• **Action item**:
From the records below, copy out exactly the lines from the one containing "JOB.ARM found no" to the one containing "let d := s.absOver pos - o", both included. Add nothing else.
◇ ◇ ◇ ◇ ◇
/-- ENC_EDGE: the filtered levels of A and B take their due change; the earlier raw transition first (02 R68 to R71). -/
def State.encEdge (s : State) (i : Nat) : State :=
  let e := s.enc i
  let f := s.itemN (Pid.encFilt i)
  let a := vget e.rx 0 PinSt.reset
  let b := vget e.rx 1 PinSt.reset
  let da := a.due f s.now
  let db := b.due f s.now
  if !s.motionRuns || (!da && !db) then s
  else
    let doA := da && (!db || decide (a.since ≤ b.since))
    let doB := db && (!da || decide (b.since ≤ a.since))
    let a' := if doA then a.take else a
    let b' := if doB then b.take else b
    let t := if doA then a.since else b.since
    let e := { e with rx := vset (vset e.rx 0 a') 1 b' }
    if vget e.fault 0 false || vget e.fault 1 false then s.updEnc i (fun _ => e)
    else if doA && doB then
      (((s.updEnc i (fun _ => { e with stepBad := satInc 16 e.stepBad })).motFault 1).raiseBlocks Ev.encStepBad [i, e.count])
    else
      let up := stepUp doA a'.filt b'.filt (decide (s.item (Pid.encDir i) = 1))
      let c := if up then (e.count + 1) % 2 ^ 48 else (e.count + 2 ^ 48 - 1) % 2 ^ 48
      let s1 := s.updEnc i (fun _ => { e with count := c, rev := !up, edgeAt := t, changeLine := s.motion.lastLine })
      let s2 := if i = 0 then (if s.absSource then s1 else s1.sourceStep c t (!up) true)
        else s1.updMot (fun m => { m with issued := m.issued.map (fun l =>
          if decide (t ≤ l.fire / 256) then { l with counts := l.counts.map (fun cs => cs.set (i - 1) c) } else l) })
      if i = 0 && s.absSource then s2 else s2.compareAll (i + 1) c

/-! ## Index pulses (02 R72, R73) -/

/-- The packets of MOTION.REPHASE whose every input has been re-phased complete with the current line (13 R449 table). -/
def State.rephased (s : State) (seqs : List Nat) : State :=
  seqs.foldl (fun s q =>
    if q = 0 || (List.range 4).any (fun i => (s.enc i).rephase.contains q) then s else s.doneLine q St.ok (s.currentAt s.now)) s

/-- The effect of a forward index on an input (02 R72, R73). -/
def State.indexAt (s : State) (i : Nat) : State :=
  let e := s.enc i
  let cpr := s.itemN (Pid.encCpr i)
  if !e.rephase.isEmpty || e.e.isNone then
    ((s.updEnc i (fun e => { e with e := some e.count, latched := e.count, indexAt := some s.now, rephase := [] })).raiseBlocks Ev.encRephased [i, evInt e.dev]).rephased e.rephase
  else
    let nx := (e.e.getD 0 + cpr) % 2 ^ 48
    let d := s48 e.count nx
    let s1 := s.updEnc i (fun e => { e with e := some nx, latched := e.count, indexAt := some s.now, dev := d })
    if d.natAbs ≤ s.itemN (Pid.encIdxTol i) then s1
    else
      let s2 := (s1.motFault 2).raiseBlocks Ev.encIndexSlip [i, evInt d]
      if i = 3 then s2.updLens (fun l => { l with slip := true }) else s2

/-- ENC_INDEX: the filtered Z level rises while the input runs forward (02 R72, R73). -/
def State.encIndex (s : State) (i : Nat) : State :=
  let e := s.enc i
  let z := vget e.rx 2 PinSt.reset
  if !s.motionRuns || !z.due (s.itemN (Pid.encFilt i)) s.now then s
  else
    let s1 := s.updEnc i (fun e => { e with rx := vset e.rx 2 z.take })
    if !z.raw || e.rev || vget e.fault 2 false then s1
    else if s.item (Pid.encCpr i) = 0 then s1.updEnc i (fun e => { e with latched := e.count, indexAt := some s.now })
    else s1.indexAt i

/-- The count passed the end of the tolerance window of the expected index with no index in it (02 R73). -/
def State.indexMissed (s : State) (i : Nat) : State :=
  let e := s.enc i
  let nx := (e.e.getD 0 + s.itemN (Pid.encCpr i)) % 2 ^ 48
  if !s.motionRuns || e.e.isNone || !e.rephase.isEmpty || vget e.fault 2 false || decide (s.item (Pid.encCpr i) = 0) ||
    decide (s48 e.count nx < s.itemN (Pid.encIdxTol i) + 1) then s
  else
    let s1 := (((s.updEnc i (fun e => { e with e := some nx })).motFault 2).raiseBlocks Ev.encIndexMiss [i, nx])
    if i = 3 then s1.updLens (fun l => { l with slip := true }) else s1

/-- ENC_INDEX_MISS: an index that is due in the same tick has arrived first (01 R58; 02 R73). -/
def State.encIndexMiss (s : State) (i : Nat) : State := (s.encIndex i).indexMissed i

/-! ## The absolute port (02 R74 to R76) -/

/-- ABS_POLL: a frame starts ABS_PERIOD after the last, not within the monoflop wait of an SSI encoder (02 R74). -/
def State.absPoll (s : State) : State :=
  whenDue (s.motionRuns && decide (s.item Pid.absMode ≠ 0 ∧ s.motion.absAt + s.itemN Pid.absPeriod ≤ s.now ∧ s.motion.absHold ≤ s.now)) s
    (s.updMot (fun m => { m with absAt := s.now, absWait := true }))

/-- The binary value of a Gray code of n bits. -/
def grayDecode (n v : Nat) : Nat := (List.range n).foldl (fun x i => x ^^^ (v >>> (i + 1))) v

/-- The remainder of n bits, most significant first, by x^6 + x + 1 (02 R74). -/
def crc6 (bs : List Bool) : Nat :=
  bs.foldl (fun c b => let top := bit c 5 != b; let c := c * 2 % 64; if top then c ^^^ 3 else c) 0

/-- The bits of a value, most significant first. -/
def msbBits (n v : Nat) : List Bool := (List.range n).map (fun i => bit v (n - 1 - i))

/-- A faulted frame: it is discarded, and the third in a row in SOURCE mode is a fault of the source (02 R75, R76). -/
def State.absFault (s : State) (cause : Nat) : State :=
  let s1 := ((s.updMot (fun m => { m with absWait := false, absBad := m.absBad + 1 })).motFault 8).raiseMot Ev.absFault [cause]
  if s.absSource && decide (s.motion.absBad + 1 = 3) then s1.coast else s1

/-- A position of the absolute port less the loop's, in .44 lines (02 R76). -/
def State.absOver (s : State) (pos : Nat) : Int := (pos * s.itemN Pid.absRatio * 2 ^ 12 : Nat) - s.motion.loop.pAt s.motion.absAt

/-- The deviation of the scaled position from the loop's, against the offset of the job; .44 lines. Where JOB.ARM found no
position of the port, the first frame after it gives the offset (02 R76, log 24). -/
def State.absCheck (s : State) (pos : Nat) : State :=
  match s.motion.absOff with
  | none => s.updMot (fun m => { m with absOff := some (s.absOver pos) })
  | some o =>
    let d := s.absOver pos - o
    if d.natAbs > s.itemN Pid.absTol * 2 ^ 28 then s.raiseMot Ev.absDeviate [evInt (fdivI d (2 ^ 28))] else s

/-- An accepted frame, used by ABS_MODE; the first of a job in SOURCE mode gives C0 (02 R76, R77; log 24). -/
def State.absAccept (s : State) (pos : Nat) : State :=
  let old := s.motion.absLast
  let bad := s.motion.absBad
  let s1 := s.updMot (fun m => { m with absLast := some pos, absBad := 0, absWait := false })
  if s.absSource then
    let s2 := (if 3 ≤ bad then s1.sourceBack else s1).updLoop (fun l => if old.isNone then { l with c0 := pos } else l)
    let d := s48 pos (old.getD pos)
    let s3 := (s2.updMot (fun m => { m with absRev := if d = 0 then m.absRev else decide (d < 0) })).sourceStep pos s.motion.absAt (decide (d < 0)) (decide (d ≠ 0))
    if d = 0 then s3 else s3.compareAll 1 pos
  else if s.motion.loop.mode = .off then s1
  else s1.absCheck pos

/-- ABS_FRAME_RECEIVED: the checks of R75, then R76; err and warn are the bits as received, active low. Gray code and the
monoflop wait are SSI's (02 R74). The causes 1 CRC, 2 error bit, 3 start bit and 4 SSI jump, and the position as ABS_WARN's
data, are the model's (log 120). -/
def State.absFrame (s : State) (raw : Nat) (err warn : Bool) (crc : Nat) : State :=
  let n := s.itemN Pid.absBits
  let v := raw % 2 ^ n
  if !s.motion.absWait then s
  else if s.item Pid.absProto = 1 then
    if crc ≠ 63 - crc6 (msbBits n v ++ [err, warn]) then s.absFault 1
    else if !err then s.absFault 2
    else (if warn then s else s.raiseMot Ev.absWarn [v]).absAccept v
  else
    let pos := if s.item Pid.absGray = 1 then grayDecode n v else v
    let s := s.updMot (fun m => { m with absHold := s.now + 250 * s.itemN Pid.absTimeout })
    let jump := match s.motion.absLast with
      | some l => decide ((sext n (pos + 2 ^ n - l % 2 ^ n)).natAbs > 2 ^ (n - 2))
      | none => false
    if jump then s.absFault 4 else s.absAccept pos

/-- ABS_TIMEOUT: no BiSS-C start bit within ABS_TIMEOUT (02 R75). -/
def State.absTimeout (s : State) : State :=
  whenDue (s.motion.absWait && decide (s.item Pid.absProto = 1) && decide (s.motion.absAt + 250 * s.itemN Pid.absTimeout < s.now)) s (s.absFault 3)

/-! ## Issuing a line (02 R80, R82, R83; 01 R25) -/

/-- The line to be issued next. -/
def State.issueNext (s : State) : Nat := if s.motion.loop.fresh then s.motion.loop.l0 else s.motion.lastLine + 1

/-- The predicted fire timestamp of a line, 1/256 tick (02 R80). -/
def State.predict (s : State) (n : Nat) : Int :=
  let l := s.motion.loop
  (s.now : Int) * 256 + fdivI (((n : Int) * 2 ^ 44 - l.pAt s.now) * 256) l.f

/-- After a reversal the loop position has passed beyond the highest line issued (02 R71). -/
def State.passed (s : State) : Bool :=
  !s.motion.loop.passing || decide ((s.motion.lastLine : Int) * 2 ^ 44 < s.motion.loop.pAt s.now)

/-- Line issue is due: an able active block, a loop that runs forward beyond the lines issued, and a fire timestamp less than
MOT_ISSUE_AHEAD away; a slave package issues none of its own (02 R71, R80, R82, R84; 10 R341). -/
def State.issueDue (s : State) : Bool :=
  let l := s.motion.loop
  decide (s.link.role = 1) && s.motionAble s.motion.active && decide (l.mode ≠ .off ∧ l.mode ≠ .lost ∧ 0 < l.f) && !l.reversed && s.passed &&
    decide (s.predict s.issueNext < ((s.now + s.itemN Pid.motIssueAhead : Nat) : Int) * 256)

/-- The domains that a job needs on a tile of a used span (01 R48). -/
def State.jobDomains (s : State) (t : Nat) : Nat :=
  let used := decide (s.spanWidth (t / 2) ≠ 0)
  let light := s.lightUsed
  let lanes := s.usedBars.flatMap (fun b => [s.itemN (Pid.barLane b), s.itemN (Pid.barAlt b)])
  let need := fun (d : Nat) =>
    if d = 0 then true
    else if d = 5 then used && light
    else if d = 12 then used && lanes.any (fun l => decide (4 ≤ l ∧ l < 8))
    else if d = 13 then used && (s.reachInUse t 8 || s.reachInUse t 9)
    else if d = 14 then used && decide (t < 2)
    else used && [1, 4, 6, 7, 8, 10, 11].contains d
  maskOf 15 need

/-- JOB_OVERRATE, once per excursion, by the JOB_RATE_MAX of the job to which the line belongs (01 R25; 04 R160). -/
def State.overrate (s : State) (n : Nat) : State :=
  let r := s.motion.loop.f * 250_000_000
  let m : Int := PMap.item (s.lineItems n) Pid.jobRateMax * 2 ^ 44
  if 100 * r > 101 * m then
    (if s.job.overrate then s
      else ({ s with job := { s.job with overrate := true } }).raiseMot Ev.jobOverrate [n, (fdivI r (2 ^ 44)).toNat])
  else if r ≤ m then { s with job := { s.job with overrate := false } } else s

/-- The fire timestamp that T1's shadow gives a line, by its own loop and the TIME of its tile; none while its loop does not
run forward (02 R80, R85). -/
def State.shadowFire (s : State) (n : Nat) : Option Int :=
  match s.motion.other with
  | some b =>
    if s.motion.active = 0 ∧ b.loop.mode ≠ .off ∧ b.loop.mode ≠ .lost ∧ 0 < b.loop.f then
      some (max (((s.updMot (fun m => m.load b)).predict n) + 256 * ((s.tileN 1).skew - (s.tileN 0).skew)) (s.motion.lastFire + 1))
    else none
  | none => none

/-- The shadow's own fire timestamp differs by more than a tick (02 R85). -/
def State.motionCompare (s : State) (n fire : Nat) (own : Option Int) : State :=
  match own with
  | some x =>
    if decide (256 < (x - fire).natAbs) then
      (s.updMot (fun m => { m with mismatch := satInc 32 m.mismatch })).raiseN 1 Ev.motionMismatch [n]
    else s
  | none => s

/-- The active role returns to T0 at the issue of the line that its commit names (02 R86). -/
def State.roleReturn (s : State) (n : Nat) : State :=
  if s.motion.active = 1 && s.motionAble 0 && s.job.commits.any (fun c => c.change == Change.role && c.committed && c.line == n) then
    (s.updMot (fun m => m.copied s.now)).roleTo 0
  else s

/-- What is rejected at the issue of line n: products on a coasted line, on a line outside lock, or on a line with a
blanked channel (02 R82, R83, R94). -/
def State.issueReject (s : State) (n : Nat) (locked : Bool) : State :=
  if !locked || decide ((s.printAt n).blankCh &&& s.activeCh ≠ 0) then s.rejectIf (fun p => s.covers p n) else s

/-- The lens models of a line in a slave package: those of the position it was sent (10 R341). -/
def State.lensGiven (s : State) (n : Nat) : List LensModel × State :=
  let c := s.lensCfg n
  if !c.set then ([], s)
  else ((List.range s.nTwins).map (fun k => s.motion.lens.model c s.free ((s.spanStart k : Int) - 64)), s.nextFree)

/-- The position of a line to every slave package, from the press master (10 R341). -/
def State.sendPosition (s : State) (n fire : Nat) : State :=
  if s.link.role ≠ 1 then s
  else
    let l := s.motion.lens
    let rate := (fdivI (s.motion.loop.f * 250_000_000) (2 ^ 44)).toNat
    (s.link.nodes.filter (fun x => decide (x.hello.kind = 1))).foldl (fun s x =>
      s.sendEventAll x.id 4 (fire / 256) (fire % 256) (leBytes 6 n ++ stampBytes fire ++ leBytes 4 rate
        ++ leBytes 8 (wrapS 64 l.aL) ++ leBytes 8 (wrapS 64 l.aR) ++ leBytes 8 (wrapS 64 l.r) ++ leBytes 4 l.q ++ zeros 1)) s

/-- A line goes out with its final timestamp, lens models, overspeed states and CMAX (02 R80, 11 R360). -/
def State.issueCore (s : State) (n fire : Nat) : State :=
  let l := s.motion.loop
  let own := s.shadowFire n
  let s1 := (((s.reprepare n).disarmSettle).roleReturn n).updMot (fun m => { m with lastLine := n })
  let s2 := (s1.overrate n).overIssue n
  let (ms, s3) := if s.link.role = 1 then s2.lensIssue n else s2.lensGiven n
  let li : IssuedLine :=
    { n := n, fire := fire, prevFire := if l.fresh then none else some s.motion.lastFire, models := ms, overs := s3.motion.overs,
      cmax := s3.cmaxFor n, tick := s.now, coast := decide (l.mode = .coast), locked := decide (l.mode = .lock),
      lensOk := (s3.lensCfg n).set && s3.motion.lens.prints (s3.lensCfg n).hold n, counts := none }
  let s4 := (s3.updMot (fun m => { m with lastFire := fire, issued := (li :: m.issued).take 65536 })).onBoth (fun s =>
    s.updLoop (fun l => { l with fresh := false, passing := false }))
  let s5 := ((s4.issueReject n (decide (l.mode = .lock))).lensReject n).anchorsAt n ms
  (((((((s5.changeReached n (fun s t => (s.asOf n).jobDomains t)).measureIssue n fire).sendPosition n fire).motionCompare n fire own).settleBoundary).pruneProducts).pruneLive)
◇ ◇ ◇ ◇ ◇
• **Output**:
/-- The deviation of the scaled position from the loop's, against the offset of the job; .44 lines. Where JOB.ARM found no
position of the port, the first frame after it gives the offset (02 R76, log 24). -/
def State.absCheck (s : State) (pos : Nat) : State :=
  match s.motion.absOff with
  | none => s.updMot (fun m => { m with absOff := some (s.absOver pos) })
  | some o =>
    let d := s.absOver pos - o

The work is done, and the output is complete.